Best answer
In game theory which is best answer (English best response ) of a player on the strategies of the other players that strategy that gives him the highest payout. The set of the best answers plays an important role in determining Nash equilibria .
Mathematical definition
In the following, denote the set of strategies of the player and be an element of this set, ie a strategy of the player . Furthermore, denote a combination of the strategies of players and the payoff function of the player . Be a normal form game. The set of player 1's best answers to player 2's strategy is defined as:
The same applies to player 2
Connection with the Nash equilibrium
The pair is a Nash equilibrium when both strategies are best answers to each other. So if:
- and
Best-answer correspondence
Matching pennies
A famous decision problem in game theory is the game of matching pennies : two players put a coin on the table at the same time.

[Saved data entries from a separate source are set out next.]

/-- Bytes of packed patterns of `b` bits, from bit 0 upward; the bits of the last byte that no element fills are those of
`pad`. -/
def packBits (b : Nat) (pad : Byte) (xs : List (Nat × Bool)) : List PByte :=
  let v := (indexed 0 xs).foldl (fun acc x => acc + x.2.1 * 2 ^ (b * x.1)) (pad.toNat * 2 ^ (b * xs.length))
  let n := ceilDiv (b * xs.length) 8
  (indexed 0 (leBytes n v)).map fun x =>
    (x.2, ((xs.drop (8 * x.1 / b)).take ((8 * x.1 + 7) / b + 1 - 8 * x.1 / b)).any fun e => e.2)

/-- One packed group of 1,024 wide values: scales, then elements (R131, R132, R314). A block's scale comes from all its
elements and stands in all of them, so that one poisoned element poisons the block (R128). -/
def quantGroup (code mode g : Nat) (vs : List (Num × Bool)) : List PByte × Nat :=
  let blocks := cutInto 32 vs
  let scales := blocks.map fun b => (groupScale code (b.map fun x => x.1), b.any fun x => x.2)
  let scaled := (blocks.zip scales).flatMap fun x => x.1.map fun v => (underScale x.2.1 v.1, v.2 || x.2.2)
  let (es, g) := convertAll code mode g scaled
  (scales.map (fun s => (BitVec.ofNat 8 s.1, s.2)) ++ packBits (elemBits code 0) 0 es, g)

/-- Groups in order. -/
def quantGroups (code mode : Nat) : Nat → List (List (Num × Bool)) → List PByte
  | _, [] => []
  | g, x :: xs => let (bs, g) := quantGroup code mode g x; bs ++ quantGroups code mode g xs

/-- Quantise (R132). The bits after the last element of a stream that ends within a byte are free, by the record's address
(log 93). -/
def quant (code w mode : Nat) (addr : Word) (bs : List PByte) : List PByte :=
  let vs := (cutInto (elemBits w 0 / 8) bs).map fun x => (decode w 0 (numOf x), x.any fun b => b.2)
  if isMx code then quantGroups code mode (galoisSeed addr) (cutInto 1024 vs)
  else packBits (elemBits code 0) (Config.freeByte addr.toNat) (convertAll code mode (galoisSeed addr) vs).1

/-! ## The elastic codec and chunked streams (R69, R134) -/

/-- One group encoded: a mask of its bytes and the nonzero ones. -/
def elasticGroup (x : List PByte) : List PByte :=
  let m := (indexed 0 x).foldl (fun m b => if b.2.1 != 0 then m + 2 ^ b.1 else m) 0
  let p := x.any fun b => b.2
  (leBytes (ceilDiv x.length 8) m).map (fun b => (b, p)) ++ x.filter fun b => b.1 != 0

/-- A chunk encoded in 64-byte groups, the last shorter. -/
def elastic (x : List PByte) : List PByte := (cutInto 64 x).flatMap elasticGroup

/-- The bytes that a mask and nonzero bytes give. -/
def unmask (m : Nat) : Nat → Nat → List Byte → Option (List Byte × List Byte)
  | _, 0, rest => some ([], rest)
  | k, n + 1, rest =>
    if bit m k then match rest with
      | b :: rest => (unmask m (k + 1) n rest).map fun x => (b :: x.1, x.2)
      | [] => none
    else (unmask m (k + 1) n rest).map fun x => (0 :: x.1, x.2)

/-- The built-in elastic decoder: `xlen` bytes of a body, none when the body does not give exactly that many. -/
def unelastic : Nat → Nat → List Byte → Option (List Byte)
  | 0, _, _ => none
  | fuel + 1, xlen, body =>
    if xlen = 0 then (if body.isEmpty then some [] else none)
    else
      let g := min 64 xlen
      let mb := ceilDiv g 8
      let m := leNat (body.take mb)
      if body.length < mb ∨ 2 ^ g ≤ m then none
      else match unmask m 0 g (body.drop mb) with
        | some (x, rest) => (unelastic fuel (xlen - g) rest).map fun y => x ++ y
        | none => none
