-- ==== Sys2Proof/Machine/Image.lean ====
section
/-! DEFINITION. The loader (R353 to R361): the header and its tables, signatures, variants, relocation, the scan of the
nest blocks, and what is kept of an image for its instances. -/

namespace Sys2Proof.Machine

open Sys2Proof.Bits

/-! ## Reading for the scheduler and the loader -/

/-- Access of the loader and of the module's own writes in a context: level S, ORDINARY memory (R360; log 39). -/
def moduleAccess (w : Bool) : Access := ⟨.coreAtomic, !w, w, false, true⟩

/-- Bytes read at a virtual address of a context as one event; the fault otherwise, `codeWait` when a walk has to wait. -/
def readVirt (s : State) (die ctx : Nat) (addr : Word) (n align : Nat) (a : Access) : State × Except (Nat × Word) (List Byte) :=
  match xlateNow s die ctx addr n align a with
  | (s, .ok ps) =>
    let s := ps.foldl (fun s p => meetFlaws s p.key p.n) s
    if s.poisonedPieces ps then (s, .error (codePoison, addr)) else (s, .ok (s.gather ps))
  | (s, .fault c fa) => (s, .error (c, fa))
  | (s, .miss _ _) => (s, .error (codeWait, addr))

/-- Bytes written at a virtual address of a context at level S, as one event; the fault otherwise, `codeWait` when a walk has to
wait. -/
def writeVirt (s : State) (die ctx : Nat) (addr : Word) (bs : List Byte) : State × Option (Nat × Word) :=
  match xlateNow s die ctx addr bs.length 1 (moduleAccess true) with
  | (s, .ok ps) =>
    ((ps.foldl (fun (x : State × List Byte) p => (homeWrite x.1 p.key (x.2.take p.n), x.2.drop p.n)) (s, bs)).1, none)
  | (s, .fault c fa) => (s, some (c, fa))
  | (s, .miss _ _) => (s, some (codeWait, addr))

/-! ## The header and tables (R353 to R356, R358) -/

/-- Word at a byte offset of an image. -/
def imgWord (img : List Byte) (off : Nat) : Nat := leNat ((img.drop off).take 8)

/-- SIZE. -/
def imgSize (img : List Byte) : Nat := imgWord img 0x08
/-- SIGNED. -/
def imgSigned (img : List Byte) : Bool := bit (imgWord img 0) 50
/-- LOADED. -/
def imgLoaded (img : List Byte) : Bool := bit (imgWord img 0) 49
/-- LOADBASE. -/
def imgBase (img : List Byte) : Nat := imgWord img 0x48
/-- Sections. -/
def imgNsec (img : List Byte) : Nat := bits (imgWord img 0x10) 47 32
/-- Variants. -/
def imgNvar (img : List Byte) : Nat := bits (imgWord img 0x28) 47 32
/-- A table's length, in the upper half of its header word. -/
def imgCount (img : List Byte) (off : Nat) : Nat := bits (imgWord img off) 63 32
/-- A table's offset, in the lower half of its header word. -/
def imgOff (img : List Byte) (off : Nat) : Nat := bits (imgWord img off) 31 0

/-- Word `j` of entry `k` of a table whose entries have `n` bytes. -/
def tabWord (img : List Byte) (hdr n k j : Nat) : Nat := imgWord img (imgOff img hdr + n * k + 8 * j)

/-- The header's own fields (R353, R360 step 1). -/
def headerOk (img : List Byte) : Bool :=
  let h0 := imgWord img 0
  bits h0 31 0 == 0x31464F42 && bits h0 47 32 == 1 && bit h0 48 && bits h0 63 51 == 0
    && bits (imgWord img 0x10) 63 48 == 0 && bits (imgWord img 0x28) 63 48 == 0
    && (List.range 6).all (fun k => imgWord img (0x50 + 8 * k) == 0)
    && 1 ≤ imgNsec img && imgNsec img ≤ 256 && (imgSigned img || imgWord img 0x38 == 0)

/-- The tables lie inside SIZE. -/
def tablesOk (img : List Byte) : Bool :=
  let z := imgSize img
  128 ≤ z && imgOff img 0x10 + 32 * imgNsec img ≤ z && imgOff img 0x18 + 24 * imgCount img 0x18 ≤ z
    && imgOff img 0x20 + 24 * imgCount img 0x20 ≤ z && imgOff img 0x28 + 16 * imgNvar img ≤ z
    && imgOff img 0x30 + 32 * imgCount img 0x30 ≤ z && imgOff img 0x38 + imgCount img 0x38 ≤ z
    && imgOff img 0x40 + imgCount img 0x40 ≤ z

/-- Section `k`: kind, offset and size. -/
def section_ (img : List Byte) (k : Nat) : Nat × Nat × Nat :=
  (bits (tabWord img 0x10 32 k 0) 39 32, tabWord img 0x10 32 k 1, tabWord img 0x10 32 k 2)

/-- The sections. -/
def sections (img : List Byte) : List (Nat × Nat × Nat) := (List.range (imgNsec img)).map (section_ img)

/-- A section entry's fields (R354). -/
def sectionOk (img : List Byte) (k : Nat) : Bool :=
  let w0 := tabWord img 0x10 32 k 0
  let (kind, off, size) := section_ img k
  kind ≤ 4 && bits w0 63 48 == 0 && 6 ≤ bits w0 47 40 && bits w0 47 40 ≤ 16 && tabWord img 0x10 32 k 3 == 0
    && off % 65536 == 0 && off + size ≤ imgSize img

/-- Bytes of a channel's token (R61). -/
def tokenWidth (wcode : Nat) : Nat := 8 * 2 ^ wcode

/-- An endpoint as a declaration gives it (R62, R355). -/
def endpointDeclOk (e : Nat) : Bool :=
  bits e 31 30 != 3 && bits e 24 0 == 0 && (bits e 31 30 == 2 || bits e 29 25 == 0)

/-- A channel declaration within the limits of R63. -/
def chanDeclOk (w0 w1 w2 w3 : Nat) : Bool :=
  let width := tokenWidth (bits w0 34 32)
  let cap := fun (sp : Nat) => if sp = 1 then 262144 else 4194304
  bits w0 63 46 == 0 && bits w0 34 32 ≤ 5 && bits w0 37 35 ≤ 5 && (bits w0 39 38 == 1 || bits w0 39 38 == 2)
    && (bits w0 41 40 == 1 || bits w0 41 40 == 2) && bits w0 45 42 ≤ 8 && 2 ≤ bits w1 15 0 && 2 ≤ bits w1 31 16
    && bits w1 15 0 * width ≤ cap (bits w0 39 38) && bits w1 31 16 * width ≤ cap (bits w0 41 40)
    && w2 % 65536 == 0 && 1 ≤ bits w1 47 32 && bits w1 47 32 ≤ bits w1 63 48
    && endpointDeclOk (bits w3 31 0) && endpointDeclOk (bits w3 63 32)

If both coins are heads (K) or both coins are tails (Z), the two coins belong to player 1; if the two coins show different sides, then the two coins belong to player 2. Since the winner wins the loser's coin, it is a zero-sum game. The following representation results as a bimatrix :
head | number | |
---|---|---|
head | 1 , −1 | −1 , 1 |
number | −1 , 1 | 1 , −1 |
The following matrix is obtained in the simplified representation:
Individual evidence
- ↑ Wolfgang Leiniger: Introduction to game theory . P. 21.
- ^ Jürgen Eichberger: Fundamentals of microeconomics . 2004, p. 420.